Search code examples
rbayesianjagsr2jags

Latent variable estimation with binary and continuous indicators in JAGS


I am using R2jags to estimate latent factor using both binary and continuous variables. I was wondering wether jags command from R2jags can handle both binary and continuous variables at the same time. I tried to find articles explain the types of variables jags can handle, but I was not able to find any. If jags can account both binary and continuous in the same model, what is the correct way to specify the types of variables when creating a model?

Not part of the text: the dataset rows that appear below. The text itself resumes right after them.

-- ==== Sys2Proof/Laws/FootprintStarting.lean ====
section
/-! SUPPORT. What each function of Machine/Starting.lean can change. -/

set_option Elab.async false

set_option linter.unreachableTactic false
set_option linter.unusedTactic false
set_option linter.unnecessarySeqFocus false

namespace Sys2Proof.Machine

theorem putDuration_changes (s : State) (k ms : Nat) :
    Changes [.od] s (putDuration s k ms) := by
  unfold putDuration
  repeat' (first
    | with_reducible exact Changes.refl
    | with_reducible assumption
    | ((with_reducible apply Changes.step (odSet_changes _ _ _ _)); rfl)
    | (show kindsIn _ _ = true; rfl)
    | split
    | dsimp only
    | intro _)

theorem enterStep_changes (s : State) (k : Nat) (ms : Option Nat) :
    Changes [.od, .firmware] s (enterStep s k ms) := by
  unfold enterStep
  repeat' (first
    | with_reducible exact Changes.refl
    | with_reducible assumption
    | ((with_reducible apply Changes.step (odSet_changes _ _ _ _)); rfl)
    | ((with_reducible apply Changes.step (putDuration_changes _ _ _)); rfl)
    | (show kindsIn _ _ = true; rfl)
    | split
    | dsimp only
    | intro _
    | with_reducible refine Changes.update ?_)

theorem stopStart_changes (s : State) (reason : Nat) :
    Changes [.od, .firmware] s (stopStart s reason) := by
  unfold stopStart
  repeat' (first
    | with_reducible exact Changes.refl
    | with_reducible assumption
    | ((with_reducible apply Changes.step (odSet_changes _ _ _ _)); rfl)
    | (show kindsIn _ _ = true; rfl)
    | split
    | dsimp only
    | intro _
    | with_reducible refine Changes.update ?_)

theorem endStep8_changes (s : State) :
    Changes [.od, .ports, .firmware] s (endStep8 s) := by
  unfold endStep8
  repeat' (first
    | with_reducible exact Changes.refl
    | with_reducible assumption
    | ((with_reducible apply Changes.step (enterStep_changes _ _ _)); rfl)
    | (show kindsIn _ _ = true; rfl)
    | split
    | dsimp only
    | intro _
    | with_reducible refine Changes.update ?_)

theorem progressOnce_changes (s : State) :
    Changes [.od, .ports, .firmware] s (progressOnce s) := by
  unfold progressOnce
  repeat' (first
    | with_reducible exact Changes.refl
    | with_reducible assumption
    | ((with_reducible apply Changes.step (endStep8_changes _)); rfl)
    | ((with_reducible apply Changes.step (enterStep_changes _ _ _)); rfl)
    | ((with_reducible apply Changes.step (odSet_changes _ _ _ _)); rfl)
    | (show kindsIn _ _ = true; rfl)
    | split
    | dsimp only
    | intro _)

theorem progress_changes (s : State) :
    Changes [.od, .ports, .firmware] s (progress s) := by
  unfold progress
  repeat' (first
    | with_reducible exact Changes.refl
    | with_reducible assumption
    | ((with_reducible apply Changes.step (progressOnce_changes _)); rfl)
    | (show kindsIn _ _ = true; rfl)
    | split
    | dsimp only
    | intro _)

end Sys2Proof.Machine
end

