theorem sendEchoes_changes (s : State) (p : Nat) :
    Changes [.draws, .output] s (sendEchoes s p) := by
  unfold sendEchoes
  repeat' (first
    | with_reducible exact Changes.refl
    | with_reducible assumption
    | ((with_reducible apply Changes.step (emit_changes _ _)); rfl)
    | ((with_reducible apply Changes.step (freshNat_changes _ _ _)); rfl)
    | with_reducible apply Changes.foldl
    | with_reducible apply Changes.foldl_fst
    | with_reducible apply Changes.foldl_snd
    | with_reducible apply Changes.foldl_trd
    | with_reducible apply Changes.foldl_run
    | with_reducible apply Changes.foldl_deep
    | with_reducible apply Changes.foldl_lane
    | with_reducible apply Changes.foldl_blocks
    | (show kindsIn _ _ = true; rfl)
    | split
    | dsimp only
    | intro _)

theorem enterKeying_changes (s : State) (p : Nat) :
    Changes [.draws, .od, .ports, .recorder, .access, .firmware, .output] s (enterKeying s p) := by
  unfold enterKeying
  repeat' (first
    | with_reducible exact Changes.refl
    | with_reducible assumption
    | ((with_reducible apply Changes.step (emit_changes _ _)); rfl)
    | ((with_reducible apply Changes.step (putPort_changes _ _ _)); rfl)
    | ((with_reducible apply Changes.step (sendEchoes_changes _ _)); rfl)
    | ((with_reducible apply Changes.step (setPortState_changes _ _ _ _)); rfl)
    | (show kindsIn _ _ = true; rfl)
    | split
    | dsimp only
    | intro _
    | with_reducible refine Changes.update ?_)

theorem noSpare_changes (s : State) (p : Nat) :
    Changes [.draws, .od, .ports, .recorder, .access, .firmware, .output] s (noSpare s p) := by
  unfold noSpare
  repeat' (first
    | with_reducible exact Changes.refl
    | with_reducible assumption
    | ((with_reducible apply Changes.step (enterTraining_changes _ _)); rfl)
    | ((with_reducible apply Changes.step (isolate_changes _ _ _)); rfl)
    | (show kindsIn _ _ = true; rfl)
    | split
    | dsimp only
    | intro _)

theorem placeLane_changes (s : State) (p lane : Nat) :
    Changes [.draws, .od, .ports, .recorder, .access, .firmware, .output] s (placeLane s p lane) := by
  unfold placeLane
  repeat' (first
    | with_reducible exact Changes.refl
    | with_reducible assumption
    | ((with_reducible apply Changes.step (emit_changes _ _)); rfl)
    | ((with_reducible apply Changes.step (freshNat_changes _ _ _)); rfl)
    | ((with_reducible apply Changes.step (noSpare_changes _ _)); rfl)
    | ((with_reducible apply Changes.step (putPort_changes _ _ _)); rfl)
    | (show kindsIn _ _ = true; rfl)
    | split
    | dsimp only
    | intro _
    | with_reducible refine Changes.update ?_)

theorem placeLanes_changes (s : State) (p : Nat) :
    Changes [.draws, .od, .ports, .recorder, .access, .firmware, .output] s (placeLanes s p) := by
  unfold placeLanes
  repeat' (first
    | with_reducible exact Changes.refl
    | with_reducible assumption
    | ((with_reducible apply Changes.step (placeLane_changes _ _ _)); rfl)
    | with_reducible apply Changes.foldl
    | with_reducible apply Changes.foldl_fst
    | with_reducible apply Changes.foldl_snd
    | with_reducible apply Changes.foldl_trd
    | with_reducible apply Changes.foldl_run
    | with_reducible apply Changes.foldl_deep
    | with_reducible apply Changes.foldl_lane
    | with_reducible apply Changes.foldl_blocks
    | (show kindsIn _ _ = true; rfl)
    | split
    | dsimp only
    | intro _)
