-- ==== Sys2Proof/Laws/FootprintOdRules.lean ====
section
/-! SUPPORT. What each function of Machine/OdRules.lean can change. -/

set_option Elab.async false

set_option linter.unreachableTactic false
set_option linter.unusedTactic false
set_option linter.unnecessarySeqFocus false

namespace Sys2Proof.Machine

theorem authRecord_changes (s : State) (r : OdReq) (status : Nat) :
    Changes [.draws, .od, .recorder, .access, .output] s (authRecord s r status) := by
  unfold authRecord
  repeat' (first
    | with_reducible exact Changes.refl
    | with_reducible assumption
    | ((with_reducible apply Changes.step (addRecord_changes _ _)); rfl)
    | (show kindsIn _ _ = true; rfl)
    | split
    | dsimp only
    | intro _)

end Sys2Proof.Machine
end

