theorem execHasowaRequest_changes (session seq : Nat) (head : HasowaHead) (source : BitVec 128) (r : OdReq) (s : State) {t : State} (h : execHasowaRequest session seq head source r s = .next t) :
    Changes [.draws, .od, .memory, .sectors, .accumulators, .commands, .tallies, .streams, .engines, .stacks, .dieLinks, .features, .fabric, .ports, .channels, .power, .recorder, .tests, .access, .link, .drains, .firmware, .output] s t := by
  unfold execHasowaRequest at h
  injection h with h
  subst h
  repeat' (first
    | with_reducible exact Changes.refl
    | with_reducible assumption
    | with_reducible apply fromPermitted_changes
    | ((with_reducible apply Changes.step (takeHasowa_changes _ _ _ _ _)); rfl)
    | (show kindsIn _ _ = true; rfl)
    | split
    | dsimp only
    | intro _)

theorem execSessionTimeout_changes (session : Nat) (s : State) {t : State} (h : execSessionTimeout session s = .next t) :
    Changes [.access] s t := by
  unfold execSessionTimeout at h
  injection h with h
  subst h
  repeat' (first
    | with_reducible exact Changes.refl
    | with_reducible assumption
    | ((with_reducible apply Changes.step (dropReq_changes _ _)); rfl)
    | (show kindsIn _ _ = true; rfl)
    | split
    | dsimp only
    | intro _
    | with_reducible refine Changes.update ?_)

theorem execDiscover_changes (s : State) {t : State} (h : execDiscover s = .next t) :
    Changes [.access] s t := by
  unfold execDiscover at h
  injection h with h
  subst h
  repeat' (first
    | with_reducible exact Changes.refl
    | with_reducible assumption
    | (show kindsIn _ _ = true; rfl)
    | split
    | dsimp only
    | intro _
    | with_reducible refine Changes.update ?_)

theorem execAnnounce_changes (s : State) {t : State} (h : execAnnounce s = .next t) :
    Changes [.access, .output] s t := by
  unfold execAnnounce at h
  injection h with h
  subst h
  repeat' (first
    | with_reducible exact Changes.refl
    | with_reducible assumption
    | ((with_reducible apply Changes.step (emit_changes _ _)); rfl)
    | (show kindsIn _ _ = true; rfl)
    | split
    | dsimp only
    | intro _
    | with_reducible refine Changes.update ?_)

theorem execBeaconLoss_changes (s : State) {t : State} (h : execBeaconLoss s = .next t) :
    Changes [.draws, .od, .recorder, .access, .output] s t := by
  unfold execBeaconLoss at h
  injection h with h
  subst h
  repeat' (first
    | with_reducible exact Changes.refl
    | with_reducible assumption
    | ((with_reducible apply Changes.step (odBump_changes _ _ _ _)); rfl)
    | ((with_reducible apply Changes.step (odSet_changes _ _ _ _)); rfl)
    | (show kindsIn _ _ = true; rfl)
    | split
    | dsimp only
    | intro _)

theorem execBeaconReturn_changes (s : State) {t : State} (h : execBeaconReturn s = .next t) :
    Changes [.od] s t := by
  unfold execBeaconReturn at h
  injection h with h
  subst h
  repeat' (first
    | with_reducible exact Changes.refl
    | with_reducible assumption
    | ((with_reducible apply Changes.step (odSet_changes _ _ _ _)); rfl)
    | (show kindsIn _ _ = true; rfl)
    | split
    | dsimp only
    | intro _)

end Sys2Proof.Machine
end

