-- ==== Sys2Proof/Laws/FootprintStartUp.lean ====
section
/-! SUPPORT. What each function of Machine/StartUp.lean can change. -/

set_option Elab.async false

set_option linter.unreachableTactic false
set_option linter.unusedTactic false
set_option linter.unnecessarySeqFocus false

namespace Sys2Proof.Machine

theorem vbulkGood_changes (s : State) :
    Changes [.draws, .od, .supplies, .power, .recorder, .access, .firmware, .output] s (vbulkGood s) := by
  unfold vbulkGood
  repeat' (first
    | with_reducible exact Changes.refl
    | with_reducible assumption
    | ((with_reducible apply Changes.step (clearCause_changes _ _)); rfl)
    | ((with_reducible apply Changes.step (enterStep_changes _ _ _)); rfl)
    | (show kindsIn _ _ = true; rfl)
    | split
    | dsimp only
    | intro _
    | with_reducible refine Changes.update ?_)

theorem vhtrGood_changes (s : State) :
    Changes [.draws, .od, .ports, .supplies, .recorder, .access, .firmware, .output] s (vhtrGood s) := by
  unfold vhtrGood
  repeat' (first
    | with_reducible exact Changes.refl
    | with_reducible assumption
    | ((with_reducible apply Changes.step (progress_changes _)); rfl)
    | ((with_reducible apply Changes.step (wakePort_changes _ _)); rfl)
    | with_reducible apply Changes.foldl
    | (show kindsIn _ _ = true; rfl)
    | split
    | dsimp only
    | intro _
    | with_reducible refine Changes.update ?_)

theorem execSupplyGood_changes (supply : Nat) (s : State) {t : State} (h : execSupplyGood supply s = .next t) :
    Changes [.clock, .draws, .od, .memory, .sectors, .accumulators, .commands, .tallies, .streams, .engines, .stacks, .dieLinks, .features, .fabric, .ports, .channels, .supplies, .power, .recorder, .tests, .access, .link, .drains, .firmware, .output] s t := by
  unfold execSupplyGood at h
  injection h with h
  subst h
  repeat' (first
    | with_reducible exact Changes.refl
    | with_reducible assumption
    | ((with_reducible apply Changes.step (clearCause_changes _ _)); rfl)
    | ((with_reducible apply Changes.step (serveHeld_changes _)); rfl)
    | ((with_reducible apply Changes.step (vbulkGood_changes _)); rfl)
    | ((with_reducible apply Changes.step (vhtrGood_changes _)); rfl)
    | (show kindsIn _ _ = true; rfl)
    | split
    | dsimp only
    | intro _
    | with_reducible refine Changes.update ?_)

theorem powerRecord_changes (s : State) (unit detail : Nat) :
    Changes [.draws, .od, .recorder, .access, .output] s (powerRecord s unit detail) := by
  unfold powerRecord
  repeat' (first
    | with_reducible exact Changes.refl
    | with_reducible assumption
    | ((with_reducible apply Changes.step (addRecord_changes _ _)); rfl)
    | ((with_reducible apply Changes.step (liftDust_changes _)); rfl)
    | (show kindsIn _ _ = true; rfl)
    | split
    | dsimp only
    | intro _)

theorem powerStop_changes (s : State) (c : Nat) :
    Changes [.draws, .od, .commands, .recorder, .access, .output] s (powerStop s c) := by
  unfold powerStop
  repeat' (first
    | with_reducible exact Changes.refl
    | with_reducible assumption
    | ((with_reducible apply Changes.step (qSet_changes _ _ _ _ _)); rfl)
    | ((with_reducible apply Changes.step (stateChange_changes _ _ _ _ _ _ _)); rfl)
    | ((with_reducible apply Changes.step (unfetch_changes _ _ _)); rfl)
    | with_reducible apply Changes.foldl
    | with_reducible apply Changes.foldl_fst
    | with_reducible apply Changes.foldl_snd
    | with_reducible apply Changes.foldl_trd
    | with_reducible apply Changes.foldl_run
    | with_reducible apply Changes.foldl_deep
    | with_reducible apply Changes.foldl_lane
    | with_reducible apply Changes.foldl_blocks
    | (show kindsIn _ _ = true; rfl)
    | split
    | dsimp only
    | intro _)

Thanks for your help in advance.


Solution

  • Here's an example. First, I'll make some data:

    library(R2jags)
    set.seed(207)
    z <- rnorm(250)
    y_num <- apply(matrix(rnorm(750,0, .25), ncol=3), 2, \(x)x+z)
    y_bin <- apply(matrix(rnorm(750,0, .25), ncol=3), 2, \(x)plogis(x+z))
    y_bin <- apply(y_bin, 2, \(x)rbinom(length(x), 1, x))
    
    y_num <- scale(y_num)
    

    Next, we put the data in a list to feed to JAGS:

    datl <- list(
      N = nrow(y_num),
      y_num = y_num, 
      y_bin = y_bin, 
      a0=c(0,0), 
      A0 = diag(2)*.1
    )
    
    

    Next, we can write the model. Here, we are using a Bernoulli distribution to fit the binary variables and a normal distribution to fit the continuous variables (Note, the code below will write the model code to a file in your working directory):

    jags.mod <- "model{
      for(i in 1:N){
        for(j in 1:3){
          y_num[i,j] ~ dnorm(mu[i,j], tau[j])
          mu[i,j] <- b[j]*zeta[i]
        }
        for(j in 1:3){
          y_bin[i,j] ~ dbern(p[i,j])
          logit(p[i,j]) <- a[1,j] + a[2,j]*zeta[i]
        }
      zeta[i] ~ dnorm(0,1)
      }
      b[1] <- 1
      b[2] ~ dnorm(0,.1)T(0, )
      b[3] ~ dnorm(0,.1)T(0, )
      for(j in 1:3){
        a[1:2, j] ~ dmnorm(a0[1:2], A0[1:2,1:2])
        tau[j] ~ dt(0,.1, 1)T(0,)
      }
    }"
    cat(jags.mod, file="jags_model.txt")
    

    Now we can run the model:

    jgs <- jags(datl, 
                inits=NULL, 
                parameters.to.save = c("a", "b", "tau", "zeta"), 
                model.file = "jags_model.txt")
    #> module glm loaded
    #> Compiling model graph
    #>    Resolving undeclared variables
    #>    Allocating nodes
    #> Graph information:
    #>    Observed stochastic nodes: 1500
    #>    Unobserved stochastic nodes: 258
    #>    Total graph size: 4776
    #> 
    #> Initializing model
    

    Finally, since we made the data, we know the true latent variable, so we can evaluate the similarity between the estimated latent variable and the true latent variable:

    zeta_hat <- jgs$BUGSoutput$summary[,1]
    zeta_hat <- zeta_hat[grep("zeta", names(zeta_hat))]
    # correlate estimated latent variable (zeta_hat) with true latent variable (z). 
    cor(zeta_hat, z)
    #> [1] 0.99146
    

    Created on 2022-10-19 by the reprex package (v2.0.1)